Animal Biology Degree and Career Facts

Animal biology is more commonly known as zoology. Read on to learn how to enter the field and what professional opportunities you might pursue. Review undergraduate and graduate degree programs, coursework and school options. Schools offering Biology degrees can also be found in these popular choices.

What You Need to Know

Because the field of animal biology is a versatile subject, numerous career opportunities are available by completing a degree program. Depending on your area of interest, you may choose to work in areas like marine biology, wildlife biology, zoology, or veterinary medicine. These programs typically require you to spend time in a lab setting and conduct fieldwork.

Degree Options Bachelor Science in Animal Science or Zoology; Master of Animal Science, Master of Science in Animal Biology, Animal Science or Zoology; Ph.D. in Animal Science or Zoology
Courses Equine science, physiology of domestic animals, reproductive physiology, genetics and animal breeding, animal behavior, invertebrate biology, biology of mammals
Average Salary* $66,250 for zoologists and wildlife biologists as of May 2017

Source: *U.S. Bureau of Labor Statistics

What Animal Biology Degree Programs are Available?

As an undergraduate student, you can enroll in a bachelor's degree program in zoology or animal science where you might have the opportunity to study one of a variety of concentrations. Graduate programs are available at the master's and Doctor of Philosophy (Ph.D.) level in animal biology, animal science and zoology, and you commonly have the opportunity to engage in more in-depth research at those levels.

Master's degree programs are sometimes available without a required thesis, and you might prefer this option if you're interested in a non-research-based career. If you're interested in research, you may consider a master's degree program requiring a thesis or a Ph.D. program.

What Will I Study as an Undergraduate?

At the undergraduate level, you can expect to take general education courses in mathematics and the humanities, as well as the fundamentals of biology. You may have an opportunity to specialize in one of many areas, such as general zoology, animal behavior, evolutionary biology or zoo and aquarium science. These topics might be covered in your undergraduate degree program:

  • Organic chemistry
  • Ecology
  • Evolution
  • Genetics
  • Neurobiology
  • Marine biology
  • Developmental biology

What About Graduate Coursework?

Through a master's degree or Ph.D. program, you may expand in your specialization while incorporating additional subjects related to animal biology. While a thesis is not always required, master's degree programs are typically research intensive in your area of concentration. These topics may be explored in your master's degree program:

  • Conservation
  • Physiology
  • Animal molecular biology
  • Ecosystems of animals

Ph.D. programs may lack a common curriculum and will instead allow you to develop your own plan of study based on your professional and academic interests. Much of your time at this level will be spent developing and composing a doctoral dissertation.

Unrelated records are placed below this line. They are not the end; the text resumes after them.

-- ==== Sys2Proof/Machine/Placement.lean ====
section
/-! DEFINITION. The placement front (chapter 2): forming stripe rows, writes and their trailing verify, the journal records of rows, row
completion, reclaim, checkpoints, the journal on media and the copies of R26. -/

namespace Sys2Proof.Machine

/-! ## Chunks and band sets (R41-R52) -/

/-- The zone and the first track of the band with an index, counted through a surface's zones. -/
def bandFirst : List Zone → Nat → Option (Zone × Nat)
  | [], _ => none
  | z :: zs, i =>
    if i < zoneBands z then some (z, z.firstTrack + i * (z.tracksPerBand + z.guard)) else bandFirst zs (i - zoneBands z)

/-- The next chunk of a band: track, first sector and the write position after it. A chunk lies on one track; PAD sectors fill the
rest of a track that has no room for it (R49). -/
def State.chunkAt (s : State) (id c : Nat) : Option (Nat × Nat × Nat) :=
  match bandFirst (s.zoneTable (id / 2 ^ 26)) (id % 2 ^ 26) with
  | none => none
  | some (z, t0) =>
    let wp := (s.band id).writePos
    let start := if wp % max 1 z.spt + c ≤ z.spt then wp else (wp / max 1 z.spt + 1) * z.spt
    if c ≤ z.spt ∧ start / max 1 z.spt < z.tracksPerBand then
      some (t0 + start / max 1 z.spt, start % max 1 z.spt, start + c)
    else none

/-- The band set a plan opens (R46, R50). -/
def State.newSet (s : State) (p : RowPlan) : BandSet :=
  { surfaces := p.surfaces, bands := p.bands, w := s.effW, p := s.effP, c := s.chunk, rows := 0, isOpen := true,
    reclaiming := false, earlier := false }

/-- Whether a plan may open its band set: W distinct populated surfaces (R44), each with a FREE band of that index (Table 2.6). -/
def State.newSetOk (s : State) (b : BandSet) : Bool :=
  decide b.surfaces.Nodup && decide (b.surfaces.length = b.w) && decide (b.bands.length = b.w) &&
  b.surfaces.all (fun u => decide (u < s.surfaces)) &&
  (setBands b).all fun id => (s.band id).state == .free && (bandFirst (s.zoneTable (id / 2 ^ 26)) (id % 2 ^ 26)).isSome

/-- Member position `k` of row `r` holds parity (R46). -/
def parityAt (b : BandSet) (r k : Nat) : Bool := k == r % b.w || (b.p == 2 && k == (r + 1) % b.w)

/-! ## What the front places -/

/-- Landing data not yet in a row, in the order the front takes it: the namespaces with a buffer that has lost a copy first (R26),
each namespace in acceptance order (R59). -/
def State.frontQueue (s : State) : List LandBlock :=
  let l := s.plc.landing.filter fun b => b.row.isNone
  let hurt := (s.plc.landing.filter (·.missing)).map fun b => b.key / 2 ^ 64
  (l.filter fun b => hurt.contains (b.key / 2 ^ 64)) ++ l.filter fun b => !hurt.contains (b.key / 2 ^ 64)

/-- Blocks to be placed again, recovered, reclaimed or rewritten (R52, R64, R78, R115), as they stand, in the order of their keys, each with the
surface on which its write failed. -/
def State.copyQueue (s : State) : List (RowBlock × Option Nat) :=
  s.chn.recovered.filterMap fun e => match aget s.plc.blocks e.1 with
    | some { val := v, pair := p, place := .media _ _ _ } => some ({ key := e.1, pair := p, val := v }, e.2)
    | _ => none

/-- What a plan draws from. -/
def State.planQueue (s : State) (p : RowPlan) : List (RowBlock × Option Nat) :=
  if p.copies then s.copyQueue else s.frontQueue.map fun b => ({ key := b.key, pair := b.pair, val := b.val }, b.avoid)

/-- Whether short rows may be formed (R49): a FLUSH waits for media, or admission presses: it is held, a reservation waits, or a
power-point entry drains the landing area. Blocks placed again do not wait for a full row. (DEDUCED, unsafe: log entry 84.) -/
def State.shortAllowed (s : State) (p : RowPlan) : Bool :=
  p.copies || s.admissionHeld || !s.plc.resvQueue.isEmpty || s.pwr.change.isSome ||
  s.eqt.cmds.any fun c => eOp c.2.entry == 4 && c.2.phase == .accepted

/-- The members of a row before any is written: the chunk each takes in its band, none where a band has no room. -/
def State.layMembers (s : State) (b : BandSet) : List MemberPlan → Option (List Member)
  | [] => some []
  | m :: rest =>
    let u := b.surfaces.getD m.pos 0
    let i := b.bands.getD m.pos 0
    match s.chunkAt (bandId u i) b.c, s.layMembers b rest with
    | some (t, x, _), some l =>
      some ({ pos := m.pos, surface := u, band := i, act := m.act, track := t, sector := x, parity := parityAt b b.rows m.pos,
              written := 0, onMedia := false, failed := [] } :: l)
    | _, _ => none

/-- Passes in which the actuators in use write a row of a width (R48, R76). -/
def State.passes (s : State) (w : Nat) : Nat := ceilDiv w (4 * max 1 s.actsInUse.length)

/-- The members of a plan are well placed: rising positions with every parity member, actuators in use and heads in use, and no actuator with
more members than its passes take, four of one band ring in each (R46, R47, R48, R75, R76). -/
def State.membersOk (s : State) (b : BandSet) (ms : List MemberPlan) : Bool :=
  decide (ms.map (·.pos)).Nodup && (ms.map (·.pos)).all (fun k => decide (k < b.w)) &&
  decide ((ms.map (·.pos)).Pairwise (· < ·)) && (List.range b.w).all (fun k => !parityAt b b.rows k || ms.any (·.pos == k)) &&
  ms.all (fun m => s.actsInUse.contains m.act && !(s.lhead (18 * m.act + b.surfaces.getD m.pos 0)).out) &&
  s.actsInUse.all fun a =>
    let rings := (ms.filter fun m => m.act == a).map fun m => b.bands.getD m.pos 0
    decide ((rings.eraseDups.map fun i => ceilDiv (rings.count i) 4).sum ≤ s.passes ms.length)

/-- The blocks of a row by 64·member + sector position: the data members in order take C blocks each. -/
def rowVals (c : Nat) : Nat → List Member → List (RowBlock × Option Nat) → Assoc RowBlock
  | _, [], _ => []
  | k, m :: ms, l =>
    if m.parity then rowVals c (k + 1) ms l
    else ((l.take c).zipIdx.map fun e => (64 * k + e.2, e.1.1)) ++ rowVals c (k + 1) ms (l.drop c)

/-- No block goes onto the surface on which its write failed before. -/
def avoidOk (c : Nat) : List Member → List (RowBlock × Option Nat) → Bool
  | [], _ => true
  | m :: ms, l => if m.parity then avoidOk c ms l else (l.take c).all (fun e => e.2 != some m.surface) && avoidOk c ms (l.drop c)

/-- The groups one actuator writes in one pass: one band ring, at most four members (R47, R48). -/
def passGroups (ms : List (Nat × Member)) : List (Nat × Nat × List (Nat × Member)) → List (Nat × Nat × List (Nat × Member))
  | gs => ms.foldl (fun gs m =>
      match gs.findIdx? fun g => g.1 == m.2.act && g.2.1 == m.2.band && decide (g.2.2.length < 4) with
      | some i => gs.modify i fun g => (g.1, g.2.1, g.2.2 ++ [m])
      | none => gs ++ [(m.2.act, m.2.band, [m])]) gs

/-- The placement pieces of a row join their actuators' queues (Table 12.1). -/
def State.queueRow (s : State) (n : Nat) (r : Row) : State :=
  (passGroups (r.members.zipIdx.map fun e => (e.2, e.1)) []).foldl (fun s g =>
    let first := g.2.2.head?.map Prod.snd
    s.addPiece { kind := if r.copies then .reclaim else .placement, owner := n, items := g.2.2.map Prod.fst, act := g.1,
                 surfaces := g.2.2.map (·.2.surface), track := (first.map Member.track).getD 0,
                 sector := (first.map Member.sector).getD 0, cls := 0, count := 0, ages := [], dueAt := none, pair := r.pair,
                 head := none }) s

What Careers Can I Pursue?

With a bachelor's degree, you may be qualified to enter the field in roles like medical technician or laboratory technician, and you can also be prepared to enroll in medical, dental and veterinary programs.

Undergraduate and graduate degree programs in animal biology can lead to careers in wildlife rehabilitation, environmental consultation, marine biology or conservation. Graduate programs can lead to high-level research positions, as well as animal observation, care or management positions at zoos and aquariums. Through completion of a graduate program, you may also be qualified to work academically as a teacher or professor of animal biology.

How Can I Choose a School?

Due to the various concentrations available in the field of zoology and animal science, you should narrow your goals and review the available academic paths available in a prospective school before selecting a program. You may also consider the research facilities and local wildlife environments available to you through potential schools. For example, a coastal school may be a good choice if you're interested in marine biology.

Distance education options may be available in some cases if you have personal or professional obligations. Internships in your chosen field of zoology could lend real-world experience to your academic knowledge in techniques involved in research, observation, advocacy and regulation. You may also use internships to develop professional connections in your chosen field.